Immerhin spricht sich die Runde um Xi Jinping dafür aus, die Schäden für die Wirtschaft möglichst kleinzuhalten. Das wird die Menschen in der Millionen-Metropole Guangzhou wenig beruhigen, die bei mehr als 2.000 Neuinfektionen in der Stadt aktuell einen so harten Lockdown wie im Frühjahr in Shanghai befürchten. Unser Autorenteam in China sät trotzdem ein wenig Hoffnung.

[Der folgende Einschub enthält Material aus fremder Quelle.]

/-- The instruction is well formed: its word is legal as far as it alone decides, and an event names parts that exist. -/
def Instr.wf : Instr → Bool
  | .bundleIssue c => coreOk c
  | .lockstepResultLand c => coreOk c
  | .loadLand c _ => coreOk c
  | .copReplyLand c _ => coreOk c
  | .commandStart c q => coreOk c && queueOk q
  | .commandRetire c q _ => coreOk c && queueOk q
  | .mrunPanelReady c _ => coreOk c
  | .copyGranuleComplete c q _ _ => coreOk c && queueOk q
  | .rasRefill c => coreOk c
  | .trapEntry c => coreOk c
  | .trapReturn c => coreOk c
  | .preemptionRequest c _ => coreOk c
  | .deadlineExpiry c => coreOk c
  | .forcedSave c => coreOk c
  | .cooperativeSave c => coreOk c
  | .restore c _ => coreOk c
  | .hangWatchdogExpiry c => coreOk c
  | .fatalContextError c => coreOk c
  | .taskComplete c => coreOk c
  | .taskHandoff c => coreOk c
  | .timedBlockLaunch c job _ => coreOk c && job < 0x100000
  | .nodeRetire job _ => job < 0x100000
  | .branchNodeDecide job _ => job < 0x100000
  | .hostSignalNode job _ => job < 0x100000
  | .faultStampSpread => true
  | .jobComplete => true
  | .pageWalk _ => true
  | .faultService _ => true
  | .hostReplyTimeout => true
  | .migration job _ die => job < 0x100000 && die < 4
  | .migrationThreshold job _ die => job < 0x100000 && die < 4
  | .accessCounterHalving => true
  | .qseqAdvance => true
  | .patrolScrub die _ => die < 4
  | .firingDecision => true
  | .vatSpillStep => true
  | .vatRefill v => v < 2048
  | .spillRequest job => job < 0x100000
  | .remoteEnqueue => true
  | .remotePut => true
  | .packetAccept port _ => port ≤ 16
  | .packetCommit _ => true
  | .packetForward port _ => port < 16
  | .holdRelease => true
  | .holdDropVoid => true
  | .windowTimeout => true
  | .ack p => p.port ≤ 16
  | .nack p => p.port ≤ 16
  | .landed p => p.port ≤ 16
  | .query p => p.port ≤ 16
  | .release p => p.port ≤ 16
  | .notice p => p.port ≤ 16
  | .retransmitTimeout => true
  | .packetAbandon => true
  | .holdExpiry => true
  | .originSlotExpiry => true
  | .watermarkSlotFree => true
  | .queryResend => true
  | .settledCacheExpiry => true
  | .fecUncorrectable port => port < 16
  | .trainingRecord port r => port < 16 && r.bytes.length = 64
  | .retrainTimer => true
  | .sync m => colMsgOk m
  | .ceil m => colMsgOk m
  | .raise m => colMsgOk m
  | .confirm m => colMsgOk m
  | .join m => colMsgOk m
  | .admitted m => colMsgOk m
  | .leave m => colMsgOk m
  | .silent m => colMsgOk m
  | .evict m => colMsgOk m
  | .heartbeatTimer => true
  | .silenceTimeout => true
  | .evictionTimeout => true
  | .confirmationRetry => true
  | .joinTimeout => true
  | .ceilingEffective => true
  | .protectionLimitChange r _ => sensorsOk r
  | .powerOn => true
  | .powerOff => true
  | .launch d => datagramOk d
  | .jobend d => datagramOk d
  | .inval d => datagramOk d
  | .discard d => datagramOk d
  | .key d => datagramOk d
  | .route d => datagramOk d
  | .kill d => datagramOk d
  | .start d => datagramOk d
  | .regrd d => datagramOk d
  | .regwr d => datagramOk d
  | .pcapWrite d => datagramOk d
  | .hkdutyWrite d => datagramOk d
  | .cerrWrite d => datagramOk d
  | .hkstatWrite d => datagramOk d
  | .reply d => datagramOk d
  | .attest d => datagramOk d
  | .image d => datagramOk d
  | .clock d => datagramOk d
  | .datagramReorder d => datagramOk d
  | .rdmaWrite k _ _ => k.port < 2 && k.qp < 1024 && k.job < 0x100000
  | .rdmaRead k _ _ => k.port < 2 && k.qp < 1024 && k.job < 0x100000
  | .tableMiss unit => unit < 4
  | .add f => f.ok true true true 0x0
  | .sub f => f.ok true true true 0x0
  | .and f => f.ok true true true 0x0
  | .or f => f.ok true true true 0x0
  | .xor f => f.ok true true true 0x0
  | .andn f => f.ok true true true 0x0
  | .shl f => f.ok true true true 0x0
  | .shr f => f.ok true true true 0x0
  | .sar f => f.ok true true true 0x0
  | .rol f => f.ok true true true 0x0
  | .mul f => f.ok true true true 0x0
  | .mulh f => f.ok true true true 0x0
  | .mulhu f => f.ok true true true 0x0
  | .div f => f.ok true true true 0x0 8
  | .divu f => f.ok true true true 0x0 8
  | .rem f => f.ok true true true 0x0 8
  | .remu f => f.ok true true true 0x0 8
  | .min f => f.ok true true true 0x0
  | .max f => f.ok true true true 0x0
  | .minu f => f.ok true true true 0x0
  | .maxu f => f.ok true true true 0x0
  | .clz f => f.ok true true false 0x0
  | .ctz f => f.ok true true false 0x0
  | .popc f => f.ok true true false 0x0
  | .sext f => f.ok true true false 0x3 && f.imm.extractLsb' 0 2 != 3
  | .zext f => f.ok true true false 0x3 && f.imm.extractLsb' 0 2 != 3
  | .sel f => f.ok true true true 0x1F
  | .addi f => f.ok true true false 0x1FFFFFFF
  | .andi f => f.ok true true false 0x1FFFFFFF
  | .ori f => f.ok true true false 0x1FFFFFFF
  | .xori f => f.ok true true false 0x1FFFFFFF
  | .shli f => f.ok true true false 0x3F
  | .shri f => f.ok true true false 0x3F
  | .sari f => f.ok true true false 0x3F
  | .ldi f => f.okRawB true false 7
  | .ldih f => f.okRawB true true 7
  | .cmpi f => f.ok false true false 0x1FFFFFFF && f.imm.extractLsb' 4 4 < 8
  | .cmp f => f.ok false true true 0xFF && f.imm.extractLsb' 4 4 < 8
  | .pand f => f.ok false false false 0x3FFF
  | .por f => f.ok false false false 0x3FFF
  | .pxor f => f.ok false false false 0x3FFF
  | .pnot f => f.ok false false false 0x3FE0
  | .pset f => f.ok false false false 0x3C01
  | .pinv f => f.ok false false false 0x3C00
  | .jmpr f => f.ok false true false 0x1FFFFFFF
  | .call f => f.ok false false false 0x1FFFFFFF
  | .callr f => f.ok false true false 0x1FFFFFFF
  | .ret f => f.ok false false false 0x0
  | .loop f => f.ok false true false 0x18FFFFFF
  | .loopx f => f.ok true false false 0x1FFFFFFF
  | .trap f => f.ok false false false 0xFFFF
  | .yield f => f.ok false false false 0x0 && f.ws == 0
  | .tend f => f.ok false false false 0x0 && f.ws == 0
  | .waittask f => f.ok false false false 0x0 && f.ws == 0
  | .gets f => f.ok true false false 0x1F && f.imm.extractLsb' 0 5 ≤ 9
  | .sets f => f.ok false true false 0x1F && f.imm.extractLsb' 0 5 ≤ 9
  | .blend f => f.ok false false false 0x1F && f.imm.extractLsb' 2 3 < 4
  | .tmirror f => f.ok false false false 0x1FF && (!f.imm.getLsbD 8 || f.imm.extractLsb' 4 4 == 0)
  | .portcfg f => f.ok false true true 0x7FFFF
  | .ringcfg f => f.ok false true false 0x7
  | .ld f => f.ok true true false 0x1FFFFFFF && f.semOk && f.sxOk
  | .st f => f.ok false true true 0x1BFFFFFF && f.semOk
  | .lds f => f.ok true true false 0x1C3FFFFF && f.sxOk
  | .sts f => f.ok false true true 0x183FFFFF
  | .atom f => f.ok true true true 0x1BFFF000 && f.semOk && 2 ≤ f.imm.extractLsb' 27 2 && f.imm.extractLsb' 12 4 < 10
  | .fence f => f.ok false false false 0x3F && f.imm.extractLsb' 3 2 != 3 && f.imm.extractLsb' 0 3 < 5
  | .trn f => f.ok true true false 0x1FF
  | .hrel f => f.ok false false false 0x1F && (!f.imm.getLsbD 4 || f.imm.extractLsb' 0 4 == 0)
  | .hinfo f => f.ok true false false 0xF
  | .probe f => f.ok true true false 0x3FF
  | .rand f => f.ok true true false 0x1
  | .semsig f => f.ok false false false 0x3FFFFF && f.imm.extractLsb' 5 16 != 0
  | .semwait f => f.ok false false false 0x3FFFFF && f.imm.extractLsb' 5 16 != 0
  | .semset f => f.ok false false false 0x1FFFFF
  | .taskq f => f.ok true true true 0x3FFFFF
  | .tclaim f => f.ok true true false 0xF
  | .twait f => f.ok false true false 0x0 && f.ws == 0
  | .block f => f.okRawB false false 0x3F && (f.blockCount != 0 || f.imm.extractLsb' 0 16 == 0)
  | .fst f => f.fabOk 0x1FF
  | .fatom f => f.fabOk 0x3FFF && f.imm.extractLsb' 9 4 < 10
  | .fred f => f.fabOk 0x1FF
  | .wmwait f => f.ok true true false 0x0 && f.ws == 0
  | .wmtest f => f.ok true true false 0xF
  | .vadd f => f.ok uAB (tyF ||| tyI) .byType
  | .vsub f => f.ok uAB (tyF ||| tyI) .byType
  | .vmul f => f.ok uAB (tyF ||| tyI) .byType
  | .vfma f => f.ok uABC (tyF ||| tyI) .byType
  | .vfms f => f.ok uABC (tyF ||| tyI) .byType
  | .vmax f => f.ok uAB (tyF ||| tyI) .seven
  | .vmin f => f.ok uAB (tyF ||| tyI) .seven
  | .vabs f => f.ok uA (tyF ||| tyS) .sat
  | .vneg f => f.ok uA (tyF ||| tyS) .sat
  | .vrcp f => f.ok uA tyF .rnd
  | .vrsq f => f.ok uA tyF .rnd
  | .vexp2 f => f.ok uA tyF .rnd
  | .vlog2 f => f.ok uA tyF .rnd
  | .vand f => f.ok uAB tyA .seven
  | .vor f => f.ok uAB tyA .seven
  | .vxor f => f.ok uAB tyA .seven
  | .vshl f => f.ok uAB tyI .seven
  | .vshr f => f.ok uAB tyI .seven
  | .vsar f => f.ok uAB tyS .seven
  | .vcmp f => f.ok ⟨true, true, false, true, false⟩ (tyF ||| tyI) .seven && f.sc.extractLsb' 3 3 == 0 && (tyFloat f.ty || f.sc < 6)
  | .vsel f => f.ok uABC tyA .seven
  | .vtest f => f.ok ⟨true, false, false, false, true⟩ tyA .seven 1 false
  | .vcvt f => f.ok f.cvtUse tyA .rnd && f.opx < 12 && f.sc.getLsbD 5 == false && f.sc.toNat < (if f.narrows then tyWidth f.cvtSt / tyWidth f.ty else tyWidth f.ty / tyWidth f.cvtSt)
  | .vqmx f => f.ok ⟨true, true, false, true, true⟩ tyE .rnd && f.qmxOk
  | .vdqmx f => f.ok ⟨true, true, false, true, true⟩ tyF .rnd && 3 ≤ f.opx && f.opx ≤ 5 && f.sc.toNat < tyWidth f.ty / tyWidth f.cvtSt
  | .vpack f => f.ok ⟨true, true, false, true, false⟩ 0x420 .seven && f.sc.toNat < 8 / tyWidth f.ty
  | .vunpack f => f.ok ⟨true, false, false, true, true⟩ 0x420 .seven && f.sc.toNat < 8 / tyWidth f.ty && f.opx ≤ 1
  | .vrsum f => f.ok uA (tyF ||| tyI) .rndOr7
  | .vrmax f => f.ok uA (tyF ||| tyI) .seven
  | .vrmin f => f.ok uA (tyF ||| tyI) .seven
  | .vargmax f => f.ok uA (tyF ||| tyI) .seven
  | .vscan f => f.ok uA (tyF ||| tyI) .rndOr7 2
  | .vbcast f => f.ok ⟨true, false, false, true, true⟩ tyA .seven && f.k11.toNat < 2048 / tyWidth f.ty
  | .vshuf f => f.ok uAB tyW .seven 2
  | .vrot f => f.ok ⟨true, false, false, true, true⟩ tyA .seven && f.k11.toNat < 2048 / tyWidth f.ty
  | .vcompress f => f.ok uAB tyA .seven 2
  | .vmov f => f.ok uA tyA .seven
  | .vrand f => f.ok uNone 0x201 .seven
  | .mmould f => f.mOk 0x3FFE000000 && (if f.cmd.getLsbD 30 then f.cmd.extractLsb' 33 5 == 0 else f.cmd.extractLsb' 26 4 == 0)
  | .mflow f => f.mOk 0x1F && f.cmd.extractLsb' 0 2 != 3
  | .minit f => f.mOk 0x1FFF80000
  | .mrun f => f.mOk 0x3FFFFFFFE0 && (f.cmd.getLsbD 8 || f.cmd.extractLsb' 33 5 == 0)
  | .mruns f => f.mOk 0x3FFFFFFFFE
  | .mdrain f => f.mOk 0x3FFFFFFFC0 && (!f.cmd.getLsbD 21 || !f.cmd.getLsbD 32) && (f.cmd.extractLsb' 14 3 < 4 || f.cmd.extractLsb' 14 3 == 7)
  | .msave f => f.mOk 0x3FFFE00000
  | .mrest f => f.mOk 0x3FFFE00000
  | .mpop f => f.mOk 0xFF
  | .mwait f => f.mOk 0x1FFFFFFF && f.waitOk
  | .cpy f => f.ok 0x3FFFF00000 && f.ckOk
  | .cpyt f => f.ok 0x3FFFF00000 && f.ckOk
  | .cgath f => f.ok 0x3FFFFC0000 && f.ckOk && f.cmd.extractLsb' 19 2 != 3
  | .cscat f => f.ok 0x3FFFE00000 && f.ckOk
  | .cbind f => f.ok 0x3FFFFC0000 && f.ckOk
  | .cring f => f.ok 0x3FFFFF0000 && f.ckOk
  | .cbcast f => f.ok 0x3FFFFFFF00 && f.ckOk
  | .cfill f => f.ok 0x3FFFE00000 && f.ckOk
  | .carm f => f.ok 0x3E001E0000
  | .cwait f => f.ok 0x1FFFFFFF && f.waitOk
  | .vtcfg f => f.ok true 0x0
  | .vtenq f => f.ok true 0x0
  | .vtfire f => f.ok false 0x0
  | .vtstat f => f.ok false 0x0
  | .vtclose f => f.ok false 0x1
  | .cbset f => f.ok true 0x0
  | .cbput f => f.ok true 0x0
  | .cbstat f => f.ok false 0x0
  | .txnorm f => f.ok false 0x0
  | .txenc f => f.ok false 0x0
  | .txdec f => f.ok false 0x0
  | .grload f => f.ok true 0x1
  | .gradv f => f.ok true 0x0
  | .grmask f => f.ok true 0x7FFF
  | .grstat f => f.ok false 0x0
  | .stopset f => f.ok true 0x0
  | .stopchk f => f.ok true 0x0
  | .cljoin f => f.ok false 0x0
  | .clleave f => f.ok false 0x0
  | .clstat f => f.ok false 0x0
  | .clceil f => f.ok false 0x0
  | .fwin f => f.ok false 0x3
  | .fwstat f => f.ok false 0x0
  | .fwclose f => f.ok false 0x0
  | .storePerformed c _ => coreOk c
  | .wmwaitExpiry => true
  | .fabricPayloadRead c _ => coreOk c
  | .fredLaunchTick c => coreOk c
  | .abandonNoticeResend => true
  | .streamIdleExpiry => true
  | .linkDown port => port < 16
  | .outOfStepTimeout => true
  | .ethernetLinkChange port _ => port < 2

Wie werden die USA ihre Politik gegenüber China künftig ausrichten? Ganz gleich, wie die Verteilung in Senat und Repräsentantenhaus nach den Midterm-Wahlen aussieht – die USA werden ihre Haltung gegenüber China weiter verschärfen. Denn in einem sind sich Demokraten und Republikaner einig: ihrer negativen Sicht auf China. Was konkret zu erwarten wäre, wenn die Republikaner die Kontrolle über das Repräsentantenhaus übernehmen, erörtert Amelie Richter in ihrer Analyse, und wirft auch einen Blick auf die Auswirkungen auf Europa. Am Montag treffen sich Xi Jinping und Joe Biden erstmals als Staatspräsidenten in Bali.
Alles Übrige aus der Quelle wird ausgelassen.